Stochastic Modeling of Dilute and Moderately Dense Particle Flows for Large Scale Systems

The direct simulation Monte Carlo method is used to simulate particle flows by stochastically solving the governing revised Enskog equation. Unlike deterministic Lagrangian modeling approaches, collisions between particles are simulated stochastically. Nearby particles are randomly selected to collide based on a kinetic theory-based collision probability. After the collision, particles can scatter and dissipate energy via inelastic losses. By performing the collisions stochastically, the DSMC approach is shown to be more than an order of magnitude faster than deterministic modeling approaches.

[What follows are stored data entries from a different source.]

/-- Settles O38: the bit in the access is `storeGrant_intakeAccess`'s, a write to CONTROL is `writeControl_spool`, and the end
of the access is the one write of `storeHead_eq`, which nothing after it in `intakeEnd` touches. -/
theorem checkBitOfTheGrant : Obligations.CheckBitOfTheGrant := by
  refine ⟨fun s t k hfree hexec hk => ?_, fun b s hb => ⟨_, rfl, writeControl_spool hb s⟩,
    fun s k j b rest r tb hlaw haccess hfifo hjob htail _ => ⟨_, exec_intakeAccessEnd haccess, ?_⟩⟩
  · have ht : storeGrant s = t := Host.Outcome.next.inj hexec
    obtain ⟨j, b, rest, hfifo, rfl⟩ := storeGrant_intakeAccess hfree (ht ▸ hk)
    exact ⟨j, b, rest, hfifo, onesIn_add_checkBit _ b⟩
  · obtain ⟨hbytes, hchecks⟩ := intakeEnd_contents k s
    obtain ⟨hwfb, hwfc⟩ : Memory.wf s.spool.bytes = true ∧ Memory.wf s.spool.checks = true := by
      simpa [storeLaw] using hlaw
    rw [hbytes, hchecks, storeHead_eq hfifo hjob htail]
    simp only [setJob_spool, Memory.read_write hwfb, Memory.read_write hwfc, if_true, true_and]
    exact fun a ha => by simp only [if_neg ha, and_self]

end Sys2Proof.Machine
end

section
/-! Completion reporting: the bytes of a record (R134, R183), the posting of a waiting job (R135), and TAKE (R138, R168). -/

namespace Sys2Proof.Machine

open Sys2Proof.Says

@[simp] theorem begun_jobs (s : State) : (begun s).jobs = s.jobs := by unfold begun; split <;> rfl

@[simp] theorem begun_completion (s : State) : (begun s).completion = s.completion := by unfold begun; split <;> rfl

/-! The bytes of a record. -/

theorem flagByte_singleton (b : Bool) : flagByte [b] = one b.toNat := by cases b <;> rfl

theorem leBytes_three (n : Nat) : leBytes 3 n = three n := by
  change [one n, one (n / 256), one (n / 256 / 256)] = three n
  rw [Nat.div_div_eq_div_mul]
  rfl

/-- R134, R183: a completion record as result bytes, in the statements' encodings of flags and counts. -/
theorem recordBytes_eq (rec : Record) :
    recordBytes rec =
      [rec.seq, one rec.job.val, one rec.line.val, outcomeByte rec.outcome, one rec.truncated.toNat, one rec.copiesDone]
        ++ three rec.total ++ [one rec.checkErrors, causeByte rec.cause] := by
  rw [recordBytes, flagByte_singleton, leBytes_three]
  rfl

/-! Posting. -/

theorem recordOf_eq_recordFor {r : Job} {o : JobOutcome} (h : r.outcome = some o) (j : Fin 16) (seq : Byte) :
    recordOf j r seq = recordFor seq j r o r.cause := by
  rw [recordOf, h]
  rfl

/-- R135: a job that has ended is posted with the counter's value, the counter advances, and DONEQ is raised. -/
theorem post_eq {s : State} {j : Fin 16} {r : Job} {o : JobOutcome} (hjob : jobAt s j = some r)
    (hout : r.outcome = some o) :
    post j s = flagged 0x04#8 (setJob j { r with posted := true } { s with
      completion := { queue := s.completion.queue ++ [recordFor s.completion.seq j r o r.cause],
                      postWait := s.completion.postWait, seq := s.completion.seq + 1#8 } }) := by
  simp only [post, hjob, recordOf_eq_recordFor hout]
  rfl

/-! TAKE. -/

/-- R138: a record has left the queue as the results of the command, and the slot of its job is free. -/
def recordTaken (rec : Record) (rest : List Record) (s : State) : State :=
  finish (codeByte .ok :: recordBytes rec) (freeSlot rec.job { s with completion.queue := rest })

/-- R138: taking a record frees the slot of its job alone. -/
theorem jobAt_recordTaken_of_ne {rec : Record} {j : Fin 16} (h : j ≠ rec.job) (rest : List Record) (s : State) :
    jobAt (recordTaken rec rest s) j = jobAt s j := by
  rw [recordTaken, jobAt_finish, jobAt_freeSlot, if_neg h]
  rfl

theorem actTake_empty {s : State} (h : s.completion.queue = []) : actTake s = finishCode .empty s := by
  simp only [actTake, h]

theorem actTake_noneWaiting {s : State} {rec : Record} {rest : List Record} (hqueue : s.completion.queue = rec :: rest)
    (hwait : s.completion.postWait = []) : actTake s = recordTaken rec rest s := by
  simp only [actTake, hqueue]
  split
  next => rfl
  next hcons => cases hwait.symm.trans hcons

/-- R138: after the taking of a record the job that waited longest is posted; it is another job than the record's, so that its
own slot is as it was. -/
theorem actTake_waiting {s : State} {rec : Record} {rest : List Record} {j : Fin 16} {more : List (Fin 16)} {r : Job}
    {o : JobOutcome} (hqueue : s.completion.queue = rec :: rest) (hwait : s.completion.postWait = j :: more)
    (hother : j ≠ rec.job) (hjob : jobAt s j = some r) (hout : r.outcome = some o) :
    actTake s = flagged 0x04#8 (setJob j { r with posted := true } { recordTaken rec rest s with
      completion := { queue := rest ++ [recordFor s.completion.seq j r o r.cause], postWait := more,
                      seq := s.completion.seq + 1#8 } }) := by
  have hstill : jobAt (recordTaken rec rest s) j = some r := (jobAt_recordTaken_of_ne hother rest s).trans hjob
  simp only [actTake, hqueue]
  split
  next hnil => cases hwait.symm.trans hnil
  next hcons =>
    cases hwait.symm.trans hcons
    exact post_eq hstill hout

theorem exec_take {s : State} (h : Taking s) : exec .take s = .next (actTake (portExecuting (begun s))) :=
  congrArg Host.Outcome.next (hostCommand_taking h .take [] rfl)

/-- R144, R146: the end of TAKE overwrites what its start has written to the port, and a staged command that is dropped
reaches neither the Job Table nor the Completion Unit. -/
theorem recordTaken_portExecuting_begun (rec : Record) (rest : List Record) (s : State) :
    recordTaken rec rest (portExecuting (begun s)) =
      answered (0x01#8 :: recordBytes rec) { begun s with
        jobs := setTab s.jobs rec.job none, completion := { s.completion with queue := rest } } := by
  rw [← begun_jobs s, ← begun_completion s]
  rfl

/-- Settles O28: the three ends of TAKE are `actTake_empty`, `actTake_noneWaiting` and `actTake_waiting`, on the state in which
the port carries the command out; that state has the slots and records of the one before. -/
theorem takeCommand : Obligations.TakeCommand := by
  intro s htaking
  have hcompletion : (portExecuting (begun s)).completion = s.completion := begun_completion s
  have hjobs (j : Fin 16) : jobAt (portExecuting (begun s)) j = jobAt s j := jobAt_begun s j
  rw [exec_take htaking]
  refine ⟨fun hempty => ?_, fun rec rest hqueue => ⟨fun hwait => ?_, fun j more r o hwait hother hjob hout => ?_⟩⟩
  · rw [actTake_empty (hcompletion ▸ hempty), finishCode_portExecuting]
    rfl
  · rw [actTake_noneWaiting (hcompletion ▸ hqueue) (hcompletion ▸ hwait), recordTaken_portExecuting_begun, recordBytes_eq]
    rfl
  · rw [actTake_waiting (hcompletion ▸ hqueue) (hcompletion ▸ hwait) hother ((hjobs j).trans hjob) hout, hcompletion,
      recordTaken_portExecuting_begun, recordBytes_eq]
    rfl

Although the traditional DSMC method is able to accurately capture the solid stresses in dilute granular flows, traditional DSMC does not accurately capture the collisional and virial stresses when the solid concentration becomes moderately dense. As a result, traditional DSMC is susceptible to inelastic collapse, and this phenomenon can lead to unphysical over-packing. We find that the virial pressure is not recovered in traditional DSMC because the convection of particles does not consider volume exclusion effects. To include volume exclusion effects in the convective phase, we implement a random walk method. It is found that by making a relatively simple correction to how particles convect, we are now able to recover the correct collisional pressures for moderately dense flows and prevent unphysical over-packing of particles. The new method is compared to coarse grained DEM and DEM simulations for a bubbling bed.